Okay, in more detail, here's the inside scoop on why all of the Escape Artists sites were bouncing up and down (mostly down) between Thursday night and about 5 AM this morning:
* For the last year, we've been on a VPS (virtual private server) hosting plan for our Web sites. If you don't know what this means, it's not that important; the upshot is supposed to be guaranteed resources and much more power than you get with one of the cheesy $8/month shared hosting sites like Dreamhost (i.e., where we were before that.)
* I had pre-paid for a year on that plan, which ended on September 13. For various reasons, I wasn't too happy with the place where the VPS was hosted. They had odd little technical limitations which I thought were making the server unstable, and although it was a good deal at the time, there've been better deals since then. So I decided to move over to a newer, more professional VPS provider (
http://slicehost.com) and get more resources for less money.
* As a test, a couple of weeks ago I moved just the Escape Pod site over to Slicehost, leaving PodCastle, Pseudopod and the forums alone. Things went well with that. We had one or two crashes over the two weeks, which made me start to think "Huh, maybe the VPS provider isn't the problem," but it was still better than before.

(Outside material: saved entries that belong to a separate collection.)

-- ==== Sys2Proof/Laws/PerInstr.lean ====
section
/-! SUPPORT. Statements made per instruction. EncodeLegal: the encoding of every command is a legal word by the three
checks of R67, which are written apart from the encoder. -/

namespace Sys2Proof.Laws.EncodeLegal

/-- The command's own word is legal (R67). -/
def Statement (i : Instr) : Prop := WellFormed.wordLegal (encode i) = true

theorem hinit : Statement .hinit := rfl

theorem hbyte (b : Byte) : Statement (.hbyte b) := by
  revert b
  unfold Statement
  decide

theorem hfinal : Statement .hfinal := rfl

theorem hmatch : Statement .hmatch := rfl

theorem xbyte (b : Byte) : Statement (.xbyte b) := by
  revert b
  unfold Statement
  decide

theorem kbegin : Statement .kbegin := rfl

theorem kbyte (b : Byte) : Statement (.kbyte b) := by
  revert b
  unfold Statement
  decide

theorem kend : Statement .kend := rfl

theorem mbyte (b : Byte) : Statement (.mbyte b) := by
  revert b
  unfold Statement
  decide

theorem mfinal : Statement .mfinal := rfl

theorem mmatch : Statement .mmatch := rfl

theorem mreset : Statement .mreset := rfl

end Sys2Proof.Laws.EncodeLegal
end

* Thinking things were good, on the night of September 11 I moved PodCastle, Pseudopod and the forums over to our Slicehost server.
* All of the sites went straight to hell.

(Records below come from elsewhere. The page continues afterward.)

/-- KBYTE and MBYTE ask for a phase and then for room. -/
theorem requirePhase_requireRoom_eq_checked {i : Instr} {p : Phase} {s : State}
    (hc : correctUse i s = (s.m.mphase == p && canAbsorb s.m.inner))
    (hf : faultOf i s = if correctUse i s then .none else if s.m.mphase = p then .cntOvf else .mSeq) (after : State) :
    requirePhase p (encode i) s (requireRoom s.m.inner (encode i) s after) = checked i s after := by
  obtain ⟨hp, e⟩ | ⟨hp, e⟩ := requirePhase_cases p (encode i) s (requireRoom s.m.inner (encode i) s after)
  · simp [e, checked, hc, hf, hp]
  · rw [e]
    obtain ⟨hr, e'⟩ | ⟨hr, e'⟩ := requireRoom_cases s.m.inner (encode i) s after <;>
      simp [e', checked, hc, hf, hp, hr]

/-- HBYTE asks for an open context and then for room. -/
theorem requireUnused_requireRoom_eq_checked (b : Byte) (s after : State) :
    requireUnused (encode (.hbyte b)) s (requireRoom s.h.ctx (encode (.hbyte b)) s after) =
      checked (.hbyte b) s after := by
  obtain ⟨hu, e⟩ | ⟨hu, e⟩ :=
    requireUnused_cases (encode (.hbyte b)) s (requireRoom s.h.ctx (encode (.hbyte b)) s after)
  · simp [e, checked, correctUse, faultOf, hu]
  · rw [e]
    obtain ⟨hr, e'⟩ | ⟨hr, e'⟩ := requireRoom_cases s.h.ctx (encode (.hbyte b)) s after <;>
      simp [e', checked, correctUse, faultOf, hu, hr]

/-- With no fault recorded a command has its effect in correct use and raises its fault otherwise. -/
theorem exec_of_free {s : State} (h : s.fcode = .none) (i : Instr) : exec i s = .next (checked i s (effect i s)) := by
  cases i with
  | hinit | xbyte | kbegin => exact congrArg _ (underLock_of_free h _)
  | hbyte b => exact congrArg _ ((underLock_of_free h _).trans (requireUnused_requireRoom_eq_checked b s _))
  | hfinal | hmatch => exact congrArg _ ((underLock_of_free h _).trans (requireUnused_eq_checked rfl rfl _))
  | kend | mfinal | mmatch | mreset =>
    exact congrArg _ ((underLock_of_free h _).trans (requirePhase_eq_checked rfl rfl _))
  | kbyte | mbyte =>
    exact congrArg _ ((underLock_of_free h _).trans (requirePhase_requireRoom_eq_checked rfl rfl _))

/-- Everything a command can do: nothing under the lock, its effect, or its fault. -/
theorem exec_cases {i : Instr} {s t : State} (h : exec i s = .next t) :
    (s.fcode ≠ .none ∧ t = s) ∨
      (s.fcode = .none ∧ correctUse i s = true ∧ t = effect i s) ∨
      (s.fcode = .none ∧ correctUse i s = false ∧ t = raiseFault (faultOf i s) (encode i) s) := by
  by_cases hf : s.fcode = .none
  · rw [exec_of_free hf] at h
    cases hc : correctUse i s
    · exact .inr (.inr ⟨hf, rfl, by simpa [checked, hc] using h.symm⟩)
    · exact .inr (.inl ⟨hf, rfl, by simpa [checked, hc] using h.symm⟩)
  · rw [exec_of_locked hf] at h
    exact .inl ⟨hf, by simpa using h.symm⟩

/-- A command out of place has one of the three faults of R136 to R138. -/
theorem faultOf_of_misuse {i : Instr} {s : State} (h : correctUse i s = false) :
    faultOf i s = .hUsed ∨ faultOf i s = .mSeq ∨ faultOf i s = .cntOvf := by
  unfold faultOf
  rw [if_neg (by simp [h])]
  cases i with
  | hinit | xbyte | kbegin => cases h
  | hfinal | hmatch => exact .inl rfl
  | kend | mfinal | mmatch | mreset => exact .inr (.inl rfl)
  | hbyte => cases s.h.hused <;> simp
  | kbyte => by_cases hp : s.m.mphase = .keyload <;> simp [hp]
  | mbyte => by_cases hp : s.m.mphase = .ready <;> simp [hp]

* I mean crashes every few hours, no matter what I did to free up memory and keep things smooth. I have a monitoring service that pings my cell phone when a site goes down, and the damn thing wouldn't shut up.
* So I spent too much time Friday trying to fix things. And then way too much time Saturday. It was seriously interfering with my emotional state. Worst day I've had in months. Mostly because I considered myself pretty competent at this stuff, and I felt I was being proven wrong. (Most people don't have these problems!) And if you think that's bad, try crawling server logs for PHP fatal errors and tracking the code down while a three-year-old is crawling all over you and wanting his fair share of attention.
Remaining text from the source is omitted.